In a universe of wrong headed decisions, President Obama was credited by Ramparts in 2013 with recognizing the power of competition and free markets at least once in his Presidency, and allowing private industry to attempt to restore America’s capacity to lead in space. In 2009, the President re-ordered the space budget to allow private industries to have their attempt at being a successor to the Space Shuttle for low earth orbit transport. The critics contained some legendary explorers such as Jim Lovell and Neil Armstrong, who vociferously objected to the many future concepts being out of the control of a unifying agency like NASA. Their doubts were informed; successful rocket programs like USA’s Saturn and Russia’s Soyuz had been the exclusive provence of governments and private concepts were conceptual only.
NASA, the government agency that had led a revolution of manned space exploration that culminated in multiple landings on the moon in the early 1970s, had spent the next forty fumbling with various near earth projects with reduced budgets and increasing risk adverse decisions. The Space Shuttle was NASA’s only follow through on innovative projects, but it proved budget devouring and unstable, with a statistical catastrophic risk assessment of 1 in 60 flights proving uncomfortably true, with loss of the Challenger in 1986 and the Columbia in 2003 prominent in the 135 flights. Having built five vehicles estimated at over a billion dollars apiece, 2 were lost for a total vehicle failure rate of 40% and a mission failure rate of 1.5%, easy enough to sink any other experimental craft. Added to this ominous statistic was the reality that this re-usable spacecraft proved exceedingly expensive to re-use, with a planned for 50 flights a year turning out to be closer to 4 flights a year, resulting in an astronomical cost for the life of the program of over a billion dollars a flight. Beautiful as it was, such costs accompanying such danger in a craft limited to a 150-600 miles in space maximum range was not feasible to continue beyond its thirty years of existence.

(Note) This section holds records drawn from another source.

/-! The key-store operators. -/

/-- Empty banks take the width of the entries to come (R215, R234). -/
def State.sizeBanks (s : State) (banks : List (Fin 8)) (width : Nat) : State :=
  banks.foldl (fun s b => s.modBank b fun k => if k.entries.isEmpty then { k with width := width } else k) s

/-- One row of a KJOIN_BUILD (R235, R236). -/
def buildRow (banks : List (Fin 8)) (tys : List STy) (keys : List Nat) (pay : Nat) (unique : Bool) (a : QAcc) (r : SlotRow) : QAcc :=
  let vals := rowVals r keys
  if a.run.failed.isSome || vals.contains .null then a else
  let p := if pay == 0xFF then Val.num 0 else (nget r pay).getD .null
  let key := packKey tys vals
  let q : PReq := ⟨2, true, false, 0, if p == .null then 1 else 0, 0, p.bitsD % 2 ^ 32, key⟩
  let (resp, s) := banks.reverse.foldl (fun (acc : PResp × State) b => acc.2.pInsert [b] q key ⟨[], []⟩) (PResp.zero, a.s.bump 0x18C0 3 1)
  let a := { a with s := s }
  if resp.outcome == 3 then a.fail 0x3004
  else if resp.outcome == 1 && unique then { a with s := a.s.bump 0x18C2 4 1 }.fail stCheckMismatch
  else a

/-- One row of a KJOIN_PROBE: the entry found (R237). -/
def probeRow (bank : Option (Fin 8)) (tys : List STy) (keys : List Nat) (s : State) (r : SlotRow) : Option PEntry × State :=
  let vals := rowVals r keys
  match bank with
  | none => (none, s)
  | some b =>
    if vals.contains .null then (none, s) else
    let (w, s) := (s.bump 0x18C0 3 1).pSearch [b] (packKey tys vals) ⟨[], []⟩
    (w.map (·.2.2), s)

/-- A group found by its key values, or none. -/
def findGroup (g : List (List Val × List AggSt)) (key : List Val) : Option Nat := g.findIdx? fun x => x.1 == key

/-- Rows that groups give, keys first (R242). -/
def groupRows (first : Nat) (g : List (List Val × List AggSt)) : List SlotRow :=
  g.map fun x => rowPut [] first (x.1 ++ x.2.map (·.value))

/-- One row joins a group at a place of the list. -/
def joinGroup (ds : List AggD) (a : QAcc) (j : Nat) (g : List (List Val × List AggSt)) (i : Nat) (r : SlotRow) : QAcc :=
  let (sts, n) := addRow ds ((g.getD i ([], [])).2) r
  (a.setOp j (.groups (g.set i ((g.getD i ([], [])).1, sts)))).overflow n

/-- The groups an operator holds. -/
def QAcc.groups (a : QAcc) (j : Nat) : List (List Val × List AggSt) :=
  match a.op j with
  | .groups g => g
  | _ => []

/-- The banks of a GROUP_KEYSTORE, of those its bundle leases (R244). -/
def QCtx.groupBanks (c : QCtx) (a : QAcc) (i : Nat) : List (Fin 8) :=
  let (first, n) := (nget c.shares i).getD (0, 0)
  ((a.run.leased.drop first).take n).map (Fin.ofNat 8 ·)

/-- One row of a GROUP_KEYSTORE (R244, R245). -/
def groupKeyRow (emit : List Batch → QAcc → QAcc) (banks : List (Fin 8)) (x : OpD) (ds : List AggD) (tys : List STy) (keys : List Nat)
    (j : Nat) (a : QAcc) (r : SlotRow) : QAcc :=
  if a.run.failed.isSome then a else
  let vals := rowVals r keys
  let key := packKey tys vals
  let q : PReq := ⟨2, false, false, 0, 0, 0, 0, key⟩
  let (resp, s) := (a.s.bump 0x18C0 3 1).pInsert banks q key ⟨[], []⟩
  let a := { a with s := s }
  let g := a.groups j
  match findGroup g vals with
  | some i => joinGroup ds a j g i r
  | none =>
    if resp.outcome != 3 then joinGroup ds a j (g ++ [(vals, ds.map AggD.start)]) g.length r
    else if bitAt (x.p 0) 0 then a.fail 0x3004
    else
      let a := emit (batchesOf (g.length + 1) (groupRows x.outFirst g)) { a with s := a.s.bump 0x18C2 1 1 }
      let s := banks.foldl (fun s b => s.clearBank b) a.s
      let (_, s) := s.pInsert banks q key ⟨[], []⟩
      joinGroup ds { a with s := s } j [(vals, ds.map AggD.start)] 0 r

/-- One row of a GROUP_HASH (R246). -/
def groupHashRow (emit : List Batch → QAcc → QAcc) (c : QCtx) (x : OpD) (ds : List AggD) (tys : List STy) (keys : List Nat) (j : Nat)
    (a : QAcc) (r : SlotRow) : QAcc :=
  if a.run.failed.isSome then a else
  let vals := rowVals r keys
  let g := a.groups j
  let full := 3 * (a.s.cfg 0x18C1 3 16 * 2 ^ 20) ≤ 4 * (g.length * groupBytes tys ds.length)
  let spill := bitsOf (x.p 0) 15 8
  match findGroup g vals with
  | some i => joinGroup ds a j g i r
  | none =>
    if !full then joinGroup ds a j (g ++ [(vals, ds.map AggD.start)]) g.length r
    else if !bitAt (x.p 0) 0 then
      let a := emit (batchesOf (g.length + 1) (groupRows x.outFirst g)) { a with s := a.s.bump 0x18C2 1 1 }
      joinGroup ds a j [(vals, ds.map AggD.start)] 0 r
    else if spill == 0xFF then a.fail 0x3004
    else
      let used := x.used 0 8
      let bits := bitLen (((c.img.bufs[spill]?).map (·.parts)).getD 1) - 1
      let p := partOf (c.ty a (used.headD 0)).ty bits ((nget r (used.headD 0)).getD .null)
      { a with s := a.s.bump 0x18C2 2 1, run := a.run.buffer spill p (used.map (c.ty a)) [rowVals r used] }

/-! Batches through the operators. -/

/-- Counts values that an expression made NULL. -/
def QAcc.countNull (a : QAcc) (n : Nat) : QAcc := { a with run := { a.run with nulled := a.run.nulled + n } }

/-- Rows of a build that match a probe row (R239). -/
def hashMatches (l : List (List Val)) (nkeys : Nat) (vals : List Val) : List (List Val) :=
  if vals.contains .null then [] else l.filter fun r => r.take nkeys == vals && !(r.take nkeys).contains .null

/-- Sort keys of an operator's key slots. -/
def sortKeys (c : QCtx) (a : QAcc) (keys : List Nat) (desc nulls : Nat) : List SortKey :=
  ((List.range keys.length).zip keys).map fun (i, k) => ⟨k, (c.ty a k).ty, bitAt desc i, bitAt nulls i⟩

/-! Kernels (R171). -/

/-- A tile enters a kernel for a batch: values and bitmap of each input slot, the batch block that lists their addresses with the row count
and the selection vector, the parameter words and the output block lie in scratch; g0 to g2 hold the blocks' addresses, g30 the top of the
stack's region (R350), and bundle mode starts at ENTRY. -/
def State.kernelEnter (s : State) (t : TileId) (kib entry stack : Nat) (words : List Nat) (ins : List (Nat × List Val)) (sel : List Bool) : State :=
  let base := scratchBase
  let (ats, s) := ins.foldl (fun (acc : List Nat × State) x =>
    let (v, s) := acc.2.toScratch t kib (payloadOf x.1 0 [] x.2).2.2.2
    let (m, s) := s.toScratch t kib (bitmapOf x.2)
    (acc.1 ++ [base + v, base + m], s)) ([], s)
  let (block, s) := s.toScratch t kib (ats.flatMap (toLE 8) ++ toLE 8 sel.length ++ packBits 1 (sel.map (·.toNat)))
  let (params, s) := s.toScratch t kib (words.flatMap (toLE 8))
  let (out, s) := s.toScratch t kib []
  let (low, s) := s.toScratch t kib (zeros stack)
  let (code, s) := s.fresh
  s.modTile t fun c =>
    { c with g := (((c.g.set 0 (BitVec.ofNat 64 (base + block))).set 1 (BitVec.ofNat 64 (base + params))).set 2
               (BitVec.ofNat 64 (base + out))).set 30 (BitVec.ofNat 64 (base + low + stack))
             pl := false, state := .bundle, pc := BitVec.ofNat 64 (64 * (Config.freeNat code % 2 ^ 34) + entry) }

/-- A kernel returns by SVC 0 with a status in g0: the tile monitor goes on where it was. -/
def State.kernelReturn (s : State) (t : TileId) (pc : Word) (status : Nat) : State :=
  s.modTile t fun c => { c with g := c.g.set 0 (BitVec.ofNat 64 status), pl := true, state := .monitor, pc := pc }

/-- The code that a kernel's end gives its bundle (R171, R344); 0 continues the plan. -/
def KRes.code (k : KRes) : Nat :=
  if k.cause == 0x07 && k.value == 0 then (if k.status == 0 || (0x4000 ≤ k.status && k.status < 0x5000) then k.status else 0x7003)
  else if k.cause == 0x04 then 0x5001
  else if k.cause == 0x05 then 0x4007
  else if k.cause == 0x06 then 0x7001
  else if k.cause == 0x09 then 0x7002
  else 0x7003

/-- A kernel that returned 0 and left its outputs free. -/
def KRes.returned : KRes := { cause := 0x07, value := 0, status := 0, tys := [], cols := [] }

/-- The Hip unit's records counted. -/
def QAcc.hipRecords (a : QAcc) (n : Nat) : QAcc := { a with s := a.s.bump 0x20C0 1 n }

/-- A batch enters the operators from one place of the pipeline on (R163 to R165, R235 to R252). -/
def pushBatch (c : QCtx) : List (Nat × Nat × OpD) → Batch → QAcc → QAcc
  | [], _, a => a
  | (j, i, x) :: rest, b, a =>
    let emit : List Batch → QAcc → QAcc := fun bs a => bs.foldl (fun a b => pushBatch c rest b a) a
    let w0 := x.p 0
    let sel := b.selected
    if a.run.failed.isSome then a else
    match x.code with
    | 0x03 =>
      match c.img.exprs[x.expr]? with
      | none => a
      | some p =>
        let rs := (b.rows.zip b.sel).map fun (r, on) => if on then xEval (c.tys a) c.consts c.period c.phase p r else (.null, 0)
        pushBatch c rest { b with sel := rs.map fun v => v.1 == .num 1 } (a.countNull (rs.map (·.2)).sum)
    | 0x04 =>
      match c.img.exprs[x.expr]? with
      | none => a
      | some p =>
        let rs := (b.rows.zip b.sel).map fun (r, on) => if on then xEval (c.tys a) c.consts c.period c.phase p r else (.null, 0)
        let a := match nget c.slots x.outFirst, xProgTy (c.tys a) (c.img.consts) p with
          | some (some _), _ => a
          | _, some t => { a with run := { a.run with types := nput a.run.types x.outFirst t.triple } }
          | _, none => a
        pushBatch c rest { b with rows := (b.rows.zip rs).map fun (r, v) => nput r x.outFirst v.1 } (a.countNull (rs.map (·.2)).sum)
    | 0x05 =>
      let k : KRes := (a.kernels.head?).getD .returned
      let t : TileId := Fin.ofNat 64 c.tile
      let used := x.used 0 8
      let entry := ((c.img.kernels[x.kernel]?).map (·.entry)).getD 0
      let stack := ((c.img.kernels[x.kernel]?).map (·.stack)).getD 0
      let ins := used.map fun i => ((c.ty a i).ty, b.rows.map fun r => (nget r i).getD .null)
      let s := (a.s.kernelEnter t c.scratchKib entry stack ((List.range 6).map x.p) ins b.sel).kernelReturn t (a.s.tiles[t]).pc k.status
      let a := { a with s := s, kernels := a.kernels.drop 1 }
      if k.code != 0 then a.fail k.code else
      let free := a.kernels.isEmpty && k.cols.isEmpty
      let n := b.rows.length
      let val := fun (i o : Nat) =>
        if free then Val.num (Config.freeNat (a.s.freeCtr + i * x.outCount + o)) else (k.cols.getD i []).getD o .null
      let rows := ((List.range n).zip b.rows).map fun (i, r) => rowPut r x.outFirst ((List.range x.outCount).map (val i))
      let types := ((List.range x.outCount).zip k.tys).foldl (fun m t => nput m (x.outFirst + t.1) t.2) a.run.types
      pushBatch c rest { b with rows := rows }
        { a with s := a.s.modFreeCtr (· + if free then n * x.outCount else 0), run := { a.run with types := types } }
    | 0x3C =>
      let passed := match a.op j with
        | .limit n => n
        | _ => 0
      let (sel', n) := b.sel.foldl (fun (acc : List Bool × Nat) on =>
        if on && acc.2 < w0 then (acc.1 ++ [true], acc.2 + 1) else (acc.1 ++ [false], acc.2)) ([], passed)
      pushBatch c rest { b with sel := sel' } (a.setOp j (.limit n))
    | 0x10 =>
      let keys := x.used 0 4
      let banks := ((nget c.builds i).getD []).map (Fin.ofNat 8 ·)
      let tys := keys.map (c.ty a)
      let width := keyWidth ((tys.map fun t => tyBits t.ty + 1).sum)
      if sel.isEmpty then a else
      sel.foldl (buildRow banks tys keys (x.ins.getD 4 0xFF) (bitAt w0 16)) { a with s := a.s.sizeBanks banks width }
    | 0x11 =>
      let keys := x.used 0 4
      let banks := (nget c.builds (bitsOf w0 15 8)).getD []
      let bank := (banks[c.tile % max 1 banks.length]?).map (Fin.ofNat 8 ·)
      let join := w0 % 4
      let tys := keys.map (c.ty a)
      let (rows, s) := (b.rows.zip b.sel).foldl (fun (acc : List (SlotRow × Bool) × State) x' =>
        let (r, on) := x'
        if !on then (acc.1 ++ [(r, false)], acc.2) else
        let (e, s) := probeRow bank tys keys acc.2 r
        let pay : Val := match e with
          | some e => if e.priority == 1 then .null else .num e.result
          | none => .null
        let keep := match join with
          | 0 | 2 => e.isSome
          | 1 => true
          | _ => e.isNone
        (acc.1 ++ [(if join < 2 then rowPut r x.outFirst [pay, xBool e.isSome] else r, keep)], s)) ([], a.s)
      pushBatch c rest ⟨rows.map (·.1), rows.map (·.2)⟩ { a with s := s }
    | 0x13 =>
      let keys := x.used 0 8
      let buf := bitsOf w0 15 8
      let join := w0 % 4
      let table := (c.buffers.filter fun r =>
        r.buffer == buf && (c.part.isNone || !c.divided.contains buf || c.part == some r.part)).flatMap (·.rows)
      if join < 2 then
        let pays := x.outCount - 1
        let out := sel.flatMap fun r =>
          let ms := hashMatches table keys.length (rowVals r keys)
          if ms.isEmpty then (if join == 1 then [rowPut r x.outFirst (List.replicate pays Val.null ++ [xBool false])] else [])
          else ms.map fun m => rowPut r x.outFirst (m.drop keys.length ++ [xBool true])
        emit (batchesOf (out.length + 1) out) a
      else
        pushBatch c rest (b.narrow fun r => (hashMatches table keys.length (rowVals r keys)).isEmpty == (join == 3)) a
    | 0x12 =>
      let used := x.used 0 8
      let keys := used.take (bitsOf w0 15 8)
      let rows := (sel.filter fun r => !(rowVals r keys).contains .null).map fun r => rowVals r used
      { a with run := a.run.buffer (w0 % 256) (c.part.getD 0) (used.map (c.ty a)) rows }
    | 0x14 =>
      let used := x.used 0 8
      let k := x.ins.getD 0 0
      sel.foldl (fun a r =>
        let p := partOf (c.ty a k).ty (bitsOf w0 15 8) ((nget r k).getD .null)
        { a with run := a.run.buffer (w0 % 256) p (used.map (c.ty a)) [rowVals r used] }) a
    | 0x20 =>
      let keys := x.used 0 4
      let ds := aggsOf c a x keys.length
      let tys := keys.map (c.ty a)
      let width := keyWidth ((tys.map fun t => tyBits t.ty + 1).sum)
      let banks := c.groupBanks a i
      if sel.isEmpty then a else
      sel.foldl (groupKeyRow emit banks x ds tys keys j) { a with s := a.s.sizeBanks banks width }
    | 0x21 =>
      let keys := x.used 0 4
      sel.foldl (groupHashRow emit c x (aggsOf c a x keys.length) (keys.map (c.ty a)) keys j) a
    | 0x22 =>
      let ds := aggsOf c a x 0
      sel.foldl (fun a r =>
        let st := match a.op j with
          | .aggregate l => l
          | _ => ds.map AggD.start
        let (st, n) := addRow ds st r
        (a.setOp j (.aggregate st)).overflow n) a
    | 0x28 =>
      let rows := match a.op j with
        | .sort l => l
        | _ => []
      a.setOp j (.sort (rows ++ sel))
    | 0x2A =>
      if sel.isEmpty then a else
      let keys := x.used 0 4
      let kept := match a.op j with
        | .topk l => l
        | _ => []
      let k := w0 % 2 ^ 32
      let ks := sortKeys c a keys (bitsOf w0 35 32) 0
      let n := sel.length
      (a.setOp j (.topk ((sortBy (keysLt ks) (kept ++ sel)).take k))).hipRecords (n * (1 + mergePasses n) + min k (kept.length + n))
    | 0x3E =>
      if sel.isEmpty then a else
      let slots := x.listed (w0 % 256)
      let rows := sel.map fun r => rowVals r slots
      { a with run := { a.run with results := a.run.results ++ [resultBatch (slots.map (c.ty a)) rows],
                                   resultRows := a.run.resultRows + rows.length } }
    | 0x3F =>
      let slots := x.listed (bitsOf w0 15 8)
      { a with run := a.run.buffer (w0 % 256) 0 (slots.map (c.ty a)) (sel.map fun r => rowVals r slots) }
    | _ => a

The answer in 2009 was not clear to anyone – except Elon Musk, and a progressively competitive group of visionaries. Innovation has always been the province of visionaries and Musk is the most visionary of visionaries, having created Pay Pal and Tesla as two examples of visions ‘people’ said could never be successful. His most audacious leap was a company called SpaceX and he sees space as not only a commercial venture but the source of mankind’s eventual salvation. If Earth is potentially not sustainable someday, then Mars may be where we evolve as a sustainable species. Such over the horizon thinking has not kept him from decerning the answers to some of the current most vexing issues in space travel and industry, dominated most by its overwhelming cost. The SpaceX view has been to achieve affordable and reproducible private solutions to the science problems of space, and he has fashioned an enviably American sheen to the innovation. In developing the moon project, the consideration of re-usable boosters proved impractical, and success was eventually achieved through massive rocketry, rockets in multiple stages capable of only single use. Each rocket was felt to require building from scratch with new parts as the old ones were disposed of in the previous flight. In 2015 dollars Musk noted a multi-stage rocket capable of escaping the atmosphere required at minimum 60 million dollars of single use expenditure, with 70% of the cost involved in losing the first stage booster. Musk identified this as the fatal flaw in any commercial enterprise as only governments can possibly absorb such waste. He from the start considered reusability foundational and the SpaceX rocket creations have been ultimately designed to solve the reusablity problem.
Given the massive forces at work on a rocket it was thought that the idea that the boosters could be recovered and reused was a pipe dream. The first attempts to land the booster seemed to prove out the difficulty:
The team at SpaceX was not deterred; nor could they afford to be. Unlike a government agency with few timetables and minimal budget limitations, SpaceX had real private competition. Jeff Bezos, a billionaire with deeper pockets than Musk and every bit the visionary, succeed in November in doing the improbable with his Blue Origin rocket booster, returning it intact to Earth.
Certainly the comparisons between the two rockets weren’t apples to apples. Bezos’ rocket was designed for an atmosphere launch of people to 62 miles, with a lifting power of 100,000 pounds of thrust and a top speed of Mach 1.5. SpaceX Falcon 9 is designed for low earth orbit above 100 miles, achieves over a million pounds thrust, and reaches speeds above Mach 5.5. From such speeds it needs to return in a different trajectory without collapsing, right itself and control decent and land an infinitely heavier, thinner, and taller rocket full of explosive fuel. Orders of magnitude more difficult, but after all, Blue Origin had achieved a landing and the visionary Musk was potentially second best. But through such challenges, real progress takes place.
On December 21st, 2015 Musk realized the space dream that had existed from the days of Jules Verne:
And now the game is on. Private innovation has cracked the code of re-usablity with Musk annoucing the Falcon 9 sustained no damage with re-entry and is ready to be used again. The possiblity of a platform tens of millions cheaper than traditional vehicles for space makes a profit possible, and a profit drives more smart companies into the mix.
Thanks to Elon Musk, innovation is bursting out all over, and America is back in space to stay.